The other great thing about the 6502 of course is that there are only about 160 
instructions...

The way ADC was used on the 6502 was as follows.  If &70 and &71 are a
pair of memory locs containing a 16-bit word, and you want to add 135 to
them (for some weird reason), you'd use code like:

CLC    ; clear carry flag
LDA &70    ; Load low byte of word into A
ADC #135   ; Add 135+0 (because C=0)
STA &70    ; store. If ?&70+135 was > 255, carry will now be set
LDA &71    ; Load high byte of word
ADC #0     ; If C set because of carry from lo byte, this will add 1
             to the high byte, otherwise will just leave it!
STA &71    ; store back.
RTS        ; return

Of course the #135 and #0 could be replaced with some other 16-bit value,
e.g. to add the word at &70/&71 to the one at &72/&73, you could use:

CLC; LDA&70; ADC&72; STA&70; LDA&71; ADC&73; STA&71; RTS

That should give you some idea how ADC works.  SBC is a bit more odd
because it uses some bizarre idea called 'borrow' - I don't know why, but
you have to use the carry flag in reverse.  So, subtracting 135 back from
&70/&71 would be:

SEC    ; set carry flag ready for subtraction
LDA &70
SBC #135   ; subtract 135-(1-C), i.e. 135 (don't know why it was like this
             though!)
STA &70
LDA &71
SBC #0     ; If 'borrow' condition from the subtract (i.e. C=0), then this
             will subtract a further 1 from the high byte
STA &71
RTS

Does that make any sense!?

> I've noticed that some emus do some kind of cycle counting for each 
> instruction and yours seems to pass the cycle count to FNnext when returning 
> to the execute loop - what's the point in this, since this surely slows down 
> emulation?

Yes I guess it does, although not much!  The reason for counting clock cycles is 
for emulating video refresh accurately.  Many games change certain video 
characteristics, such as palette, midway down the screen refresh; this allows 
them to split their screen into two different palettes at a certain pixel line.  
Loads of machines did this: BBC, SMS, CPC and probably many others with three 
initials....  anyway, in order to decide when to update the next video line in 
the emulator, you need to keep track of clock cycles, because you know that one 
video line is drawn every 224 cycles (or whatever).  That's the idea anyway.  If 
this isn't emulated properly, loads of games will fail to work properly, 
particularly on the SMS which absolutely relies on it!

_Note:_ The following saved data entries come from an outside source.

/-! ### OAM Unit -/

/-- R360: OAMADDL replaces the low eight bits of the address register and nothing else. -/
def Obligations.OamAddressLowChangesTheRegisterOnly : Prop :=
  ∀ (b : Byte) (s : State), decode (.mmioWrite 0x2102 b) = .ok (.oamaddl b) ∧
    ∃ t, exec (.oamaddl b) s = .next t ∧ t.oam.addrReg.toNat = s.oam.addrReg.toNat / 256 * 256 + b.toNat ∧
      t.oam.prioRot = s.oam.prioRot ∧ t.oam.word = s.oam.word ∧ t.oam.flip = s.oam.flip ∧
      t.oam.latch = s.oam.latch ∧ t.oam.last = s.oam.last ∧ SameOamBytes s t ∧ t.result = .nothing ∧ OnlyOam s t

/-- R361: OAMADDH completes the 9-bit word address, reloads the word pointer and the last address with it, makes the
parity even and sets the priority-rotation bit; the latch and every OAM byte stay; bits 6:1 are ignored. -/
def Obligations.OamAddressHighReloadsThePointer : Prop :=
  ∀ (b : Byte) (s : State), decode (.mmioWrite 0x2103 b) = .ok (.oamaddh b) ∧
    ∃ t, exec (.oamaddh b) s = .next t ∧
      t.oam.addrReg.toNat = b.toNat % 2 * 256 + s.oam.addrReg.toNat % 256 ∧ t.oam.word = t.oam.addrReg ∧
      t.oam.last = t.oam.addrReg ∧ t.oam.flip = false ∧ t.oam.prioRot = b.toNat.testBit 7 ∧
      t.oam.latch = s.oam.latch ∧ SameOamBytes s t ∧ t.result = .nothing ∧ OnlyOam s t

/-- R363, R364: an even OAMDATA write sets the latch and the parity only; an odd one within the array commits the latch
and the byte at the current word, changes exactly these two bytes, advances the word and makes the parity even. -/
def Obligations.OamDataBuffersThenCommits : Prop :=
  ∀ (b : Byte) (s : State), decode (.mmioWrite 0x2104 b) = .ok (.oamdata b) ∧
    (s.oam.flip = false → ∃ t, exec (.oamdata b) s = .next t ∧ t.oam = { s.oam with latch := b, flip := true } ∧
      t.result = .nothing ∧ OnlyOam s t) ∧
    (s.oam.flip = true → s.oam.word.toNat < 272 → ∃ t, exec (.oamdata b) s = .next t ∧
      t.oam.byteAt (s.oam.word.toNat * 2) = s.oam.latch ∧ t.oam.byteAt (s.oam.word.toNat * 2 + 1) = b ∧
      (∀ i, i ≠ s.oam.word.toNat * 2 → i ≠ s.oam.word.toNat * 2 + 1 → t.oam.byteAt i = s.oam.byteAt i) ∧
      t.oam.word.toNat = s.oam.word.toNat + 1 ∧ t.oam.flip = false ∧ t.oam.latch = s.oam.latch ∧
      t.oam.addrReg = s.oam.addrReg ∧ t.oam.prioRot = s.oam.prioRot ∧ t.oam.last = s.oam.last ∧
      t.result = .nothing ∧ OnlyOam s t) ∧
    (s.oam.flip = true → 272 ≤ s.oam.word.toNat →
      exec (.oamdata b) s = .fault (.oamOutOfRange (s.oam.word.toNat * 2)))

/-- R365: OAMDATAREAD within the array returns the array's byte at the current position, never the latch, and advances
the position by one; it changes no byte and no latch; beyond the array it is a fault. -/
def Obligations.OamDataReadReturnsTheArrayByte : Prop :=
  ∀ s : State, decode (.mmioRead 0x2138) = .ok .oamdataread ∧
    (s.oam.word.toNat * 2 + s.oam.flip.toNat < 544 → ∃ t, exec .oamdataread s = .next t ∧
      t.result = .byte (s.oam.byteAt (s.oam.word.toNat * 2 + s.oam.flip.toNat)) ∧
      t.oam.word.toNat * 2 + t.oam.flip.toNat = s.oam.word.toNat * 2 + s.oam.flip.toNat + 1 ∧
      SameOamBytes s t ∧ t.oam.latch = s.oam.latch ∧ t.oam.addrReg = s.oam.addrReg ∧
      t.oam.prioRot = s.oam.prioRot ∧ t.oam.last = s.oam.last ∧ OnlyOam s t) ∧
    (544 ≤ s.oam.word.toNat * 2 + s.oam.flip.toNat →
      exec .oamdataread s = .fault (.oamOutOfRange (s.oam.word.toNat * 2 + s.oam.flip.toNat)))

/-- R362: both data operations advance the byte position by one, modulo 1024: the word wraps from 511 to 0. -/
def Obligations.DataAccessesAdvanceThePositionByOne : Prop :=
  (∀ o : Oam, o.advance.word.toNat * 2 + o.advance.flip.toNat = (o.word.toNat * 2 + o.flip.toNat + 1) % 1024) ∧
  ∀ (i : Instr) (s t : State), IsOamAccess i → exec i s = .next t →
    t.oam.word = s.oam.advance.word ∧ t.oam.flip = s.oam.advance.flip

/-- R366: from the construction state the sequence write(1), read, read, write(2), read, write(3) reads 0 three times
and leaves the first six OAM bytes 00 00 01 02 01 03. -/
def Obligations.InterleavedOamScenario : Prop :=
  ∀ (p : Params) (owner : Nat), ∃ s1 s2 s3 s4 s5 s6,
    exec (.oamdata 1) (State.construct p owner) = .next s1 ∧ exec .oamdataread s1 = .next s2 ∧
    s2.result = .byte 0 ∧ exec .oamdataread s2 = .next s3 ∧ s3.result = .byte 0 ∧
    exec (.oamdata 2) s3 = .next s4 ∧ exec .oamdataread s4 = .next s5 ∧ s5.result = .byte 0 ∧
    exec (.oamdata 3) s5 = .next s6 ∧
    (List.range 6).map s6.oam.byteAt = [0x00, 0x00, 0x01, 0x02, 0x01, 0x03] ∧ s6.oam.word = 3 ∧
    s6.oam.flip = false ∧ s6.oam.latch = 0x01

/-- R367: after OAMADDL and OAMADDH and any OAM data accesses that succeed, the same OAMADDH again restores the word
pointer and leaves the last address as it was. -/
def Obligations.RepeatedAddressHighRestoresThePointer : Prop :=
  ∀ (low high : Byte) (accesses : List Instr) (s t u : State), (∀ i ∈ accesses, IsOamAccess i) →
    Safety.runOps [.oamaddl low, .oamaddh high] s = .next t → Safety.runOps accesses t = .next u →
    ∃ v, exec (.oamaddh high) u = .next v ∧ v.oam.word = t.oam.word ∧ v.oam.last = t.oam.last ∧
      v.oam.word.toNat = high.toNat % 2 * 256 + low.toNat ∧ v.oam.flip = false ∧ v.oam.latch = u.oam.latch

/-- R438, R439: from even parity, an OAM read between the two writes of a word within the array makes the second write a
buffering one; an OAMADDH write between them discards the first byte unless a read comes before the second write, which
then commits the first byte with its own at the word that OAMADDH loaded, for every such word within the array. -/
def Obligations.ReadsAndReloadsShiftTheOamParity : Prop :=
  ∀ (first second high : Byte) (s : State), s.oam.flip = false →
    (s.oam.word.toNat < 272 →
      ∃ t, Safety.runOps [.oamdata first, .oamdataread, .oamdata second] s = .next t ∧ SameOamBytes s t ∧
        t.oam.latch = second) ∧
    (∃ t, Safety.runOps [.oamdata first, .oamaddh high, .oamdata second] s = .next t ∧ SameOamBytes s t ∧
      t.oam.latch = second) ∧
    (high.toNat % 2 * 256 + s.oam.addrReg.toNat % 256 < 272 →
      ∃ t, Safety.runOps [.oamdata first, .oamaddh high, .oamdataread, .oamdata second] s = .next t ∧
        t.oam.byteAt ((high.toNat % 2 * 256 + s.oam.addrReg.toNat % 256) * 2) = first ∧
        t.oam.byteAt ((high.toNat % 2 * 256 + s.oam.addrReg.toNat % 256) * 2 + 1) = second)
end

> Stayed up late last night, and now have a crude monitor, and the 
> TAX,TXA,TAY,TYA as well as CLC,SEC,CLD,SED,CLI,SEI and CLV instructions 
> implemented ok (all the tricky ones).

:)

Remember that on TAX,TXA,TAY and TYA, you need to set flags accordingly
too.  But you probably realised that anyway :)  Again the quickest way I
would find to do this, is to store A,X and Y in ARM registers all shifted
up 24 bits.  Then for TAX you could do:

MOVS X,A
BIC P,P,#(Z_Flag)+(N_Flag)
ORREQ P,P,#Z_Flag
ORRMI P,P,#N_Flag

Even better - since the ARM and the 6502 set their flags in exactly the
same way for virtually everything, you could use P just to store the 6502
registers C,V,Z and N in ARM flag order, and have D,I and B stored
somewhere else (you don't need to worry about them that often).  Then TAX
would simply become:

TEQP P,#0 ; set ARM flags to previously stored ones MOVS X,A ; transfer A to X 
MOV P,PC ; store new flags back: the above instruction does not affect C or V on 
the ARM

> I really don't get what you're trying to do here??
> >MVNCS temp,#(&FF<<24) ; extend the C flag from bits 0-23
> 
> or here?
> >ORR temp,temp,num,LSL #24

This is extending the carry bit, which is absolutely vital!  Suppose we
have (in binary) 00001111 in the accumulator, and we're doing ADC#0 where
C=1.  The result we therefore want is 00010000.  But remember we're
storing all the values shifted up 24 bits, so that the ARM flags respond,
so in our ARM register which contains the accumulator we have:

00001111 00000000 00000000 00000000

Now we want to add with carry zero, i.e.

00000000 00000000 00000000 00000000
                                + 1 <- carry

Without carry extension this is going to give:

00001111 00000000 00000000 00000001

Not much use!  But taking those two instructions (MVNCS temp,#&FF<<24 :
ORR temp,temp,num,LSL #24), this is taking the operand of the ADC (which
is in num), shifting it up to the same bit position as the accumulator,
and ORRing onto it lots of binary 1's, i.e.

for ADC#0, we get: 00000000 11111111 11111111 11111111
                   \_num__/ \_____carry extension____/

So now, when we ADC the accumulator to this, we get:

   00001111 00000000 00000000 00000000
+ 00000000 11111111 11111111 11111111
+                                   1 (carry)
   ====================================
   00010000 00000000 00000000 00000000 - correct!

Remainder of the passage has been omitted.